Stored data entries
···

-- ==== Sys2Proof/Machine/Mem.lean ====
section
/-! DEFINITION. The scalar memory instructions, atomics, fences, range maintenance and the cave partition (R131, R203 to R215). -/

namespace Sys2Proof.Machine

/-- Bytes of a scalar access (R203). -/
def sizeOf (sz : MSize) : Nat :=
  match sz with
  | .b => 1 | .h => 2 | .w => 4 | .d => 8 | .q => 16

/-! ### Loads and stores (R203 to R205, R381) -/

/-- The offset in the register space of an access that it allows: aligned, of 8 bytes, on a UC page (R381). -/
def Place.regOffset (p : Place) (va : Word) (n : Nat) : Option Nat :=
  match p with
  | .g (l :: ls) =>
    if n = 8 && va.toNat % 8 == 0 && (l :: ls).all (fun l => isReg l.pa && l.uc) then some (l.pa - 2 ^ 39) else none
  | _ => none

/-- The first byte of an access on a poisoned line (R364). -/
def State.lostAt (s : State) (p : Place) (va : Word) : Option Word :=
  match p with
  | .g ls => (ls.findIdx? fun l => s.poison.contains (lineOf l.pos)).map fun k => va + BitVec.ofNat 64 k
  | _ => none

/-- A scalar load of `n` bytes by a path (R188, R196, R197, R204, R234, R296). -/
def State.scalarLoad (s : State) (path : Path) (sp : Space) (va : Word) (n : Nat) : Run (Nat × State) :=
  match s.resolve s.cx sp .load va n with
  | .error (c, v) => .error (.trap c v s)
  | .ok (s', p) =>
    if p.inReg then
      match p.regOffset va n with
      | some off => .ok ((s'.regRead off).toNat, s')
      | none => .error (.trap .dataAccess va s)
    else match s.lostAt p va with
      | some v => .error (.trap .dataLost v s)
      | none =>
        let walk := s.walkMeets s.cx sp .load va n
        if s.peerFails p || walk = .lost then .error (.trap .dataAccess va s)
        else if s.blocked s.cx p n || s.layerWaits (some s.cx.coreid) p || walk = .wait then .error (.wait s)
        else .ok (s'.loadPlace s'.cx path .sector p n)

/-- A scalar store of the `n` low bytes of `v` (R188, R196, R197, R205). -/
def State.scalarStore (s : State) (sp : Space) (va : Word) (n v : Nat) : Run State :=
  match s.resolve s.cx sp .store va n with
  | .error (c, x) => .error (.trap c x s)
  | .ok (s', p) =>
    if p.inReg then
      match p.regOffset va n with
      | some off => .ok (s'.regWrite off (BitVec.ofNat 64 v))
      | none => .error (.trap .dataAccess va s)
    else match s.lostAt p va with
      | some x => .error (.trap .dataLost x s)
      | none =>
        match s.walkMeets s.cx sp .store va n with
        | .lost => .error (.trap .dataAccess va s)
        | .wait => .error (.wait s)
        | .free => s'.issueWrite {} va p (whole n v)

/-- The address of a scalar access: x(a) plus the displacement in units of `unit` bytes (R203). -/
def Ctx.ea (c : Ctx) (m : Mods) (a : Reg) (disp : BitVec 32) (unit : Nat) : Word := c.readX a + dispBytes m disp unit

/-- What a load writes (R204). -/
def Ctx.loaded (c : Ctx) (d : Reg) (sz : MSize) (sx : Bool) (v : Nat) : Ctx :=
  match sz with
  | .q => (c.writeX d (BitVec.ofNat 64 v)).writeX (d + 1) (BitVec.ofNat 64 (v >>> 64))
  | _ => c.writeX d (if sx then sextN (8 * sizeOf sz) v else BitVec.ofNat 64 v)

/-- The data of a store (R205), or the operand of a cas (R209). -/
def Ctx.data (c : Ctx) (d : Reg) (sz : MSize) : Nat :=
  match sz with
  | .q => (c.readX d).toNat + 2 ^ 64 * (c.readX (d + 1)).toNat
  | _ => (c.readX d).toNat % 2 ^ (8 * sizeOf sz)

/-- The path of a load: an acquire at cluster scope or wider does not read the L1, and at system scope no copy of a peer line (R191,
R297, R298). -/
def loadPath (acq : Option Scope) : Path :=
  match acq with
  | none | some .cor => .l1
  | some .sys => .fresh
  | some _ => .cave

/-- An acquiring load invalidates after its read (R191, R301); its place in program order orders the later accesses (log 1). -/
def execLd (m : Mods) (d a : Reg) (sz : MSize) (sx : Bool) (sp : Space) (acq : Option Scope) (disp : BitVec 32) (s : State) :
    Host.Outcome State Fault Refusal :=
  issue (.ld m d a sz sx sp acq disp) s fun s => do
    let (v, s) ← s.scalarLoad (loadPath acq) sp (s.cx.ea m a disp (sizeOf sz)) (sizeOf sz)
    pure (.adv ((s.acquireIf acq).upd fun c => c.loaded d sz sx v))

def execSt (m : Mods) (d a : Reg) (sz : MSize) (sp : Space) (rel : Option Scope) (disp : BitVec 32) (s : State) :
    Host.Outcome State Fault Refusal :=
  issue (.st m d a sz sp rel disp) s fun s => do
    let s ← s.releaseIf rel.isSome
    let s ← s.scalarStore sp (s.cx.ea m a disp (sizeOf sz)) (sizeOf sz) (s.cx.data d sz)
    pure (.adv s)

/-- The rind path returns what the cluster's buffers hold, else what memory holds (R201; log 35). -/
def execLdro (m : Mods) (d a : Reg) (sz : MSize) (sx : Bool) (disp : BitVec 32) (s : State) : Host.Outcome State Fault Refusal :=
  issue (.ldro m d a sz sx disp) s fun s => do
    let (v, s) ← s.scalarLoad .rind .g (s.cx.ea m a disp (sizeOf sz)) (sizeOf sz)
    pure (.adv (s.upd fun c => c.loaded d sz sx v))

/-- The tag of the line that holds the first byte of a place; a line outside device DRAM has an unspecified one (R202; log 11). -/
def State.tagOf (s : State) (c : Ctx) (p : Place) : Word × State :=
  match p with
  | .g (l :: _) =>
    if isDram l.pa || isAperture l.pa then ((s.tags.get (lineOf l.pa)).setWidth 64, s)
    else ((Config.foreignTag s.free).setWidth 64, { s with free := s.free + 1 })
  | .c off => ((c.caveTags.get (off / 128)).setWidth 64, s)
  | _ => (0, s)

def execLdtag (m : Mods) (d a : Reg) (sp : Space) (disp : BitVec 32) (s : State) : Host.Outcome State Fault Refusal :=
  issue (.ldtag m d a sp disp) s fun s => do
    let ea := s.cx.ea m a disp 128 &&& 0xffffffffffffff80
    let (_, s1) ← s.loadAt .cave sp ea 128 .sector
    match s1.resolve s1.cx sp .load ea 1 with
    | .error (c, v) => .error (.trap c v s)
    | .ok (s2, p) =>
      let (t, s3) := s2.tagOf s2.cx p
      pure (.adv (s3.upd fun c => c.writeX d t))

/-! ### Atomics (R207 to R209, R305, R310) -/

/-- Where an atomic is performed. -/
inductive Target where
  | device | host | hostUc | peer | regs
  deriving DecidableEq, Repr

def Place.target : Place → Target
  | .g (l :: _) =>
    if isReg l.pa then .regs else if isHost l.pa then (if l.uc then .hostUc else .host)
    else if isPeer l.pa then .peer else .device
  | _ => .device

/-- The new value of an atom of `w` bits (R208). -/
def atomNew (op : AtomOp) (w old b : Nat) : Nat :=
  let f : Fmt := if w = 32 then .f32 else .f64
  match op with
  | .add => (old + b) % 2 ^ w
  | .and => old &&& b
  | .or => old ||| b
  | .xor => old ^^^ b
  | .min => if (BitVec.ofNat w old).toInt ≤ (BitVec.ofNat w b).toInt then old else b
  | .max => if (BitVec.ofNat w old).toInt ≤ (BitVec.ofNat w b).toInt then b else old
  | .minu => min old b
  | .maxu => max old b
  | .xchg => b
  | .fadd => (encodeVal f .rne 0 (addVal .rne (fmtVal f old) (fmtVal f b)).1).1

/-- The AtomicOp that carries an atom to UC host memory (R310). -/
def hostOp (op : AtomOp) (b : Nat) : Option HostOp :=
  match op with
  | .add => some (.fetchAdd (BitVec.ofNat 128 b))
  | .xchg => some (.swap (BitVec.ofNat 128 b))
  | _ => none

/-- One atomic at `va`: `new` gives the value that replaces the old one, `carried` the AtomicOp for UC host memory. It answers
the old value and the line's tag after the step. -/
def State.atomic (s : State) (sp : Space) (va : Word) (n : Nat) (rel : Bool) (new : Nat → Nat) (carried : Option HostOp) :
    Run (Nat × Word × State) :=
  match s.cx.stall with
  | .hostDone ok old => if ok then .ok (old.toNat % 2 ^ (8 * n), 0, s) else .error (.trap .dataAccess va s)
  | _ => do
    trapIf (va.toNat % n != 0) .align va s
    match s.resolve s.cx sp .atomic va n with
    | .error (c, v) => .error (.trap c v s)
    | .ok (s1, p) =>
      let t := p.target
      trapIf (t == .regs || (t == .hostUc && carried.isNone)) .atomicUnsupported va s
      trapIf (s.poisoned p) .dataLost va s
      let walk := s.walkMeets s.cx sp .atomic va n
      trapIf (s.peerFails p || walk = .lost) .dataAccess va s
      let _ ← s.releaseIf rel
      waitIf (s.blocked s.cx p n || walk = .wait) s
      match s.rowMeets (some s.cx) p with
      | .self v => .error (.trap .rowSelf v s)
      | .wait => .error (.wait s)
      | .free =>
        match t, carried, p with
        | .hostUc, some op, .g (l :: _) =>
          .error (.wait (s1.upd fun c => { c with stall := .host, hostReq := some ⟨l.pa, n, op⟩ }))
        | _, _, _ =>
          let old := s1.readPlace s1.cx p n
          let s2 := s1.swapPlace p (whole n (new old))
          let (tag, s3) := s2.tagOf s2.cx p
          pure (old, tag, s3)

/-- The order field holds a release (R301). -/
def Ord.releases : Ord → Bool
  | .rel | .ar => true
  | _ => false

/-- The scope at which an atomic acquires, when its order field has it do so (R301, R305). -/
def Ord.acquires (o : Ord) (sc : Scope) : Option Scope :=
  match o with
  | .acq | .ar => some sc
  | _ => none

def execAtom (m : Mods) (d a b c : Reg) (op : AtomOp) (dbl : Bool) (ord : Ord) (sc : Scope) (sp : Space) (disp : BitVec 24)
    (s : State) : Host.Outcome State Fault Refusal :=
  issue (.atom m d a b c op dbl ord sc sp disp) s fun s => do
    let n := if dbl then 8 else 4
    let v := (s.cx.readX b).toNat % 2 ^ (8 * n)
    let (old, tag, s) ← s.atomic sp (s.cx.readX a + disp.signExtend 64) n (Ord.releases ord) (atomNew op (8 * n) · v) (hostOp op v)
    pure (.adv ((s.acquireIf (Ord.acquires ord sc)).upd fun x => (x.writeX d (sextN (8 * n) old)).writeX c tag))

def execCas (m : Mods) (d a b c : Reg) (sz : MSize) (ord : Ord) (sc : Scope) (sp : Space) (disp : BitVec 24) (s : State) :
    Host.Outcome State Fault Refusal :=
  issue (.cas m d a b c sz ord sc sp disp) s fun s => do
    let expected := s.cx.data d sz
    let new := s.cx.data b sz
    let (old, tag, s) ← s.atomic sp (s.cx.readX a + disp.signExtend 64) (sizeOf sz) (Ord.releases ord)
      (fun old => if old = expected then new else old) (some (.cas (BitVec.ofNat 128 expected) (BitVec.ofNat 128 new)))
    pure (.adv ((s.acquireIf (Ord.acquires ord sc)).upd fun x => (x.loaded d sz false old).writeX c tag))

/-! ### Fences and drain (R210, R211, R304) -/

/-- With EN and neither LL nor LS the L1 keeps its words (R210, R297, R304; DESIGN CHOICE, log 96). -/
def execFence (kinds : BitVec 6) (sc : Scope) (s : State) : Host.Outcome State Fault Refusal :=
  issue (.fence kinds sc) s fun s => do
    let ack := kinds.getLsbD 5
    waitIf (ack && s.flushesOut s.cx) s
    waitIf (kinds.getLsbD 4 && (s.cx.commandsOut || s.nodesRunning s.cx)) s
    let s ← s.releaseIf (ack || kinds.getLsbD 2 || kinds.getLsbD 3)
    -- LL and LS invalidate as an acquire does (R191, R210)
    pure (.adv (s.acquireIf (if kinds.getLsbD 0 || kinds.getLsbD 1 then some sc else none)))

def execDrain (s : State) : Host.Outcome State Fault Refusal :=
  issue .drain s fun s => do
    let s ← s.drain
    pure (.adv s)
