-- ==== Sys2Proof/Machine/Tasks.lean ====
section
/-! DEFINITION. The end of contexts and tasks, continuation records, suspension, the grader and culling (R36 to R41, R58, R109,
R274, R281, R320 to R341, R375). -/

namespace Sys2Proof.Machine

/-! ### Releasing (R237, R282, R326, R375) -/

/-- Release every handle of a context as frel does: the layers of its groups are to be closed. -/
def State.freeHandles (s : State) (c : Ctx) : State :=
  let co := s.core c.coreid
  let layers := ((s.claims c.coreid).filter fun k => k.id == c.id && k.started).foldl
    (fun l k => l.set (Fin.ofNat 8 k.layer) .pending) co.layers
  (s.setCore c.coreid { co with layers := layers }).mapCtx c.id fun d => { d with h := Vector.replicate 16 {} }

/-- Free every graph entry that a context owns. -/
def State.freeEntries (s : State) (c : Ctx) : State :=
  s.setGraph c.coreid ((s.graph c.coreid).map fun e => if e.owner == some (.ctx c.id) then {} else e)

/-- A context that has left its core: its registers stand as they are, and nothing else of it is left (R224, R375). -/
def Ctx.gone (c : Ctx) : Ctx :=
  { c with
    id := 0, phase := .absent, stall := .none, leaf := none, gang := none, slot := false, scrLog := 0, scrBase := 0, vatn := 0
    lostStore := none, hostReq := none, saveSlot := none, hostSave := .no, pending := [], press := none, vp := none, vpOut := []
    replay := none, vatmap := 0, cavepart := 0, caveWb := 0, caveLost := false, scratch := [], cave := [], caveTags := []
    h := Vector.replicate 16 {}, cp := {}, gt := {} }

/-- The context is gone, with whatever it held. -/
def State.dropCtx (s : State) (id : Nat) : State :=
  if s.cx.id = id then { s with cx := s.cx.gone }
  else { s with others := s.others.filter fun c => c.id != id }

/-- A context that is done releases everything (R375). -/
def State.leave (s : State) (c : Ctx) : State := ((s.freeHandles c).freeEntries c).dropCtx c.id

/-- No other member of the context's gang copy is left. -/
def State.lastOfCopy (s : State) (c : Ctx) : Bool :=
  match c.leaf, c.gang with
  | some (l, n), some (copy, _) => (s.copyOf l n copy).all fun d => d.id == c.id
  | _, _ => true

/-- The pipes of a gang copy are discarded (R377). -/
def State.dropPipes (s : State) (c : Ctx) : State :=
  match c.leaf, c.gang with
  | some (l, n), some (copy, _) =>
    { s with dev := { s.dev with pipes := s.dev.pipes.filter fun p => !(p.l == l && p.n == n && p.copy == copy) } }
  | _, _ => s

/-- A context or a gang copy retires: by exit, or with a fault (R376, R378). -/
def State.retireCtx (s : State) (c : Ctx) (failed : Bool) : State :=
  let s1 := s.leave c
  if !s.lastOfCopy c then s1
  else
    let s2 := s1.dropPipes c
    match c.leaf with
    | none => s2
    | some r => if failed then s2.countFailed r else s2.countRetired r

/-! ### The slot draws again (R58) -/

/-- A pool fits the slot of a context: its grants are those that the slot holds, and no cap is exceeded once the slot serves
it. -/
def State.slotFits (s : State) (c : Ctx) (l k : Nat) (n : Node) : Bool :=
  n.scr == c.scrLog && n.vat == popcount c.vatmap && n.cave == c.cavepart &&
  s.capsAllow (some c.id) (l, k) [c.coreid] 0 n.vat (scrUnits n.scr) n.cave (towerOf c.coreid)

/-- The pools among which the slot of a context draws. -/
def State.poolsFor (s : State) (c : Ctx) : List Queue :=
  let t := towerOf c.coreid
  (s.queuesOf t).filter fun q =>
    q.n.kind == .pool && c.leaf.map Prod.fst == some q.l.num && s.poolReady q.l q.k q.n c.coreid && s.slotFits c q.l.num q.k q.n

/-- What the slot of a context holds for a leaf: what tasks of the same region have left, else zero (R324). -/
def Ctx.clearFor (c : Ctx) (leaf : Nat × Nat) : Ctx :=
  if c.leaf == some leaf then c
  else { c with p := Vector.replicate 64 0, v := Vector.replicate 64 0, sc := Vector.replicate 8 0, a := Vector.replicate 4 0, scratch := [] }

/-- The slot of context `id`, which waits for a task, draws; with no pool that qualifies, it goes back to the unit. -/
def State.redraw (s : State) (id : Nat) : State :=
  match s.ctx? id with
  | none => s
  | some c =>
    if c.phase != .awaitTask then s
    else match s.draw (towerOf c.coreid) (s.poolsFor c) with
      | (some q, s1) => s1.mapCtx id fun c => { c.clearFor (q.l.num, q.k) with leaf := some (q.l.num, q.k), region := q.n.addr, vatn := q.n.vat }
      | (none, s1) => s1.dropCtx id

/-- What is left of a context between two tasks: its slot's resources (R324, R326). -/
def Ctx.between (c : Ctx) : Ctx :=
  { id := c.id, phase := .awaitTask, leaf := c.leaf, slot := c.slot, scrLog := c.scrLog, scrBase := c.scrBase, vatn := c.vatn,
    coreid := c.coreid, region := c.region, ptbase := c.ptbase, p := c.p, v := c.v, sc := c.sc, a := c.a, vatmap := c.vatmap,
    cavepart := c.cavepart, caveWb := c.caveWb, caveLost := c.caveLost, scratch := c.scratch, cave := c.cave,
    caveTags := c.caveTags }

/-- The task of a context ends: everything but the slot is released, and the slot draws (R326). -/
def State.endTaskOf (s : State) (c : Ctx) : State :=
  (((s.freeHandles c).freeEntries c).mapCtx c.id Ctx.between).redraw c.id

/-- The task of the context in focus ends. -/
def State.endTask (s : State) : State := s.endTaskOf s.cx

def execExit (s : State) : Host.Outcome State Fault Refusal :=
  issue .exit s fun s => do
    let s ← s.drain
    pure (.as (if s.cx.inTask then s.endTask else s.retireCtx s.cx false))

def execTdone (m : Mods) (s : State) : Host.Outcome State Fault Refusal :=
  let i : Instr := .tdone m
  issue i s fun s => do
    operandTrapIf i (!s.cx.inTask) s
    let s ← s.drain
    pure (.as s.endTask)

/-! ### Incumbents (R327 to R332, R337 to R340) -/

/-- MODE of an incumbent: f32 objectives. A change reaches the grader and every shadow at once (R322; DESIGN CHOICE, log 96). -/
def State.floatMode (s : State) (k : Nat) : Bool := s.dev.incmode.getLsbD k

/-- An objective that is an f32 NaN. -/
def objNan (v : Nat) : Bool := (fmtVal .f32 v).isNan

/-- The order of two objectives of 32 bits; none when one is a NaN. −0 equals +0 (R327). -/
def objCmp (float : Bool) (a b : Nat) : Option Ordering :=
  if float then cmpVal (fmtVal .f32 a) (fmtVal .f32 b)
  else some (compare (BitVec.ofNat 32 a).toInt (BitVec.ofNat 32 b).toInt)
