-- ==== Sys2Proof/Certificates/Slice0/Obligations.lean ====
section
/-! DEFINITION. The statements for the provers: what the numbered rules of the spec say of the machine. -/

open Sys2Proof Sys2Proof.Machine Sys2Proof.Safety

/-! ### Encoding, decoding and fetching (R66 to R80) -/

/-- Words that the spec writes out, and what they stand for: R77's table and R78, R87, R97, R102 (snext), R106 (press), R109,
the bias add of 04_fetch_and_formats.md with and without a guard and an offset, and R366, R367, R369 and R371. -/
def Obligations.WordsOfTheSpecDecode : Prop :=
  decode 0x00000003 0 0 = .error .illLen ∧
  decode 0x00000360 0 0 = .error .illOp ∧
  decode 0xe0000000 0 0 = .error .illOp ∧
  decode 0x000000a1 0 0 = .error .illOp ∧
  decode 0x000100a0 0 0 = .error .illEnc ∧
  decode 0x00000000 0 0 = .ok (.add {} 0 0 (.reg 0)) ∧
  decode 0xfec10c10 0 0 = .ok (.addImm 3 1 (-5)) ∧
  decode 0x00000081 0xfd000003 0 = .ok (.br { form := .s, g := 3 } (-3)) ∧
  decode 0x00001099 0xfa000000 0 = .ok (.snext { form := .s } 4 (-6)) ∧
  decode 0x0000089e 0 0x80 = .ok (.press { form := .l } 2 0 0x80) ∧
  decode 0x000000a0 0 0 = .ok .exit ∧ decode 0x000000a4 0 0 = .ok .yield ∧ decode 0x000000a8 0 0 = .ok .nop ∧
  decode 0x00400160 0 0 = .ok (.vfadd {} 0 0 1 .rne) ∧
  decode 0x00420161 0x00038247 0 =
    .ok (.vfadd { form := .s, g := 7, gn := true, oa := { x := 1, z := -1 } } 0 2 1 .rne) ∧
  decode 0x0000a321 0x020c0000 0 = .ok (.ctlr { form := .s } 40 0x302) ∧
  decode 0x00040325 0x000c0000 0 = .ok (.ctlw { form := .s } 0 4 0x300) ∧
  decode 0x0000032c 0 0 = .ok .eret ∧
  decode 0x21850338 0 0 = .ok (.tlbinvPage 5 6)

/-- Every instruction that the encodings of R68 to R76 can carry is read back from its own words, every operand at every
value the encoding admits. -/
def Obligations.DecodeOfEncodeIsTheInstruction : Prop :=
  ∀ i : Instr, fetched i = true → i.encodable = true →
    (encode i).length = i.enc.form.words ∧
    decode ((encode i).getD 0 0) ((encode i).getD 1 0) ((encode i).getD 2 0) = .ok i

/-- The words of an instruction name it and no other: the encoder gives back the words that the decoder read, as many as the
form has, and what the decoder reads is an instruction of R76 (R66, R77). -/
def Obligations.EncodeOfDecodeIsTheWords : Prop :=
  ∀ (w0 w1 w2 : BitVec 32) (i : Instr), decode w0 w1 w2 = .ok i →
    encode i = [w0, w1, w2].take i.enc.form.words ∧ i.encodable = true ∧ fetched i = true ∧
    i.bytes = 4 * ((w0.extractLsb' 0 2).toNat + 1)

/-- R67: bits 1:0 equal to 11 raise ILL_LEN, and word 0 alone decides it; and the form that bits 1:0 name (R66) says how many
words count.
The traps of fetch and decode as the events of their rows (R67, R77, R79): ILL_LEN with word 0, ILL_OP with words 0 and 1, and
FETCH_XLATE or FETCH_ACCESS with the failing word's address; each is that trap of the instruction at the pc, taken when what comes
before it is done (R250, R351). -/
def Obligations.FetchAndDecodeTrapsAreTaken : Prop :=
  ((∀ w0 w1 w2 : BitVec 32, w0.extractLsb' 0 2 = 3 → decode w0 w1 w2 = .error .illLen) ∧
   (∀ w0 w1 w2 : BitVec 32, w0.extractLsb' 0 2 = 0 → decode w0 w1 w2 = decode w0 0 0) ∧
   (∀ w0 w1 w2 : BitVec 32, w0.extractLsb' 0 2 = 1 → decode w0 w1 w2 = decode w0 w1 0) ∧
   (∀ (s s1 : State) (w0 : BitVec 32), s.cx.nestNow = none → fld s.cx.pc 0 2 = 0 → s.fetchWord s.cx.pc = .ok (s1, w0) →
     w0.extractLsb' 0 2 = 3 → s.fetch = .ok (s1, .illLen w0)) ∧
   (∀ (s : State) (w0 : BitVec 32), turnedAway .illLen (w0.setWidth 64) s (exec (.illLen w0) s))) ∧
  (∀ (s : State) (w0 w1 : BitVec 32) (va : Word),
     turnedAway .illLen (w0.setWidth 64) s (exec (.illLen w0) s) ∧
     turnedAway .illOp (w1 ++ w0) s (exec (.illOp w0 w1) s) ∧
     turnedAway .fetchXlate va s (exec (.fetchXlate va false) s) ∧
     turnedAway .fetchAccess va s (exec (.fetchXlate va true) s) ∧
     (s.cx.nestNow = none → fld s.cx.pc 0 2 ≠ 0 → s.fetch = .error (.align, s.cx.pc)) ∧
     (s.cx.nestNow = none → fld s.cx.pc 0 2 = 0 → fld s.cx.pc 56 8 ≠ 0 → s.fetch = .ok (s, .fetchXlate s.cx.pc false)))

···

[Task to complete]
In the records above, find every line with the word "Bool" and copy it.

[Task output]
def Ctx.loaded (c : Ctx) (d : Reg) (sz : MSize) (sx : Bool) (v : Nat) : Ctx :=
def execLd (m : Mods) (d a : Reg) (sz : MSize) (sx : Bool) (sp : Space) (acq : Option Scope) (disp : BitVec 32) (s : State) :
def execLdro (m : Mods) (d a : Reg) (sz : MSize) (sx : Bool) (disp : BitVec 32) (s : State) : Host.Outcome State Fault Refusal :=
def State.atomic (s : State) (sp : Space) (va : Word) (n : Nat) (rel : Bool) (new : Nat → Nat) (carried : Option HostOp) :
def Ord.releases : Ord → Bool
def execAtom (m : Mods) (d a b c : Reg) (op : AtomOp) (dbl : Bool) (ord : Ord) (sc : Scope) (sp : Space) (disp : BitVec 24)
def State.lastOfCopy (s : State) (c : Ctx) : Bool :=
def State.retireCtx (s : State) (c : Ctx) (failed : Bool) : State :=
def State.slotFits (s : State) (c : Ctx) (l k : Nat) (n : Node) : Bool :=
def State.floatMode (s : State) (k : Nat) : Bool := s.dev.incmode.getLsbD k
def objNan (v : Nat) : Bool := (fmtVal .f32 v).isNan
def objCmp (float : Bool) (a b : Nat) : Option Ordering :=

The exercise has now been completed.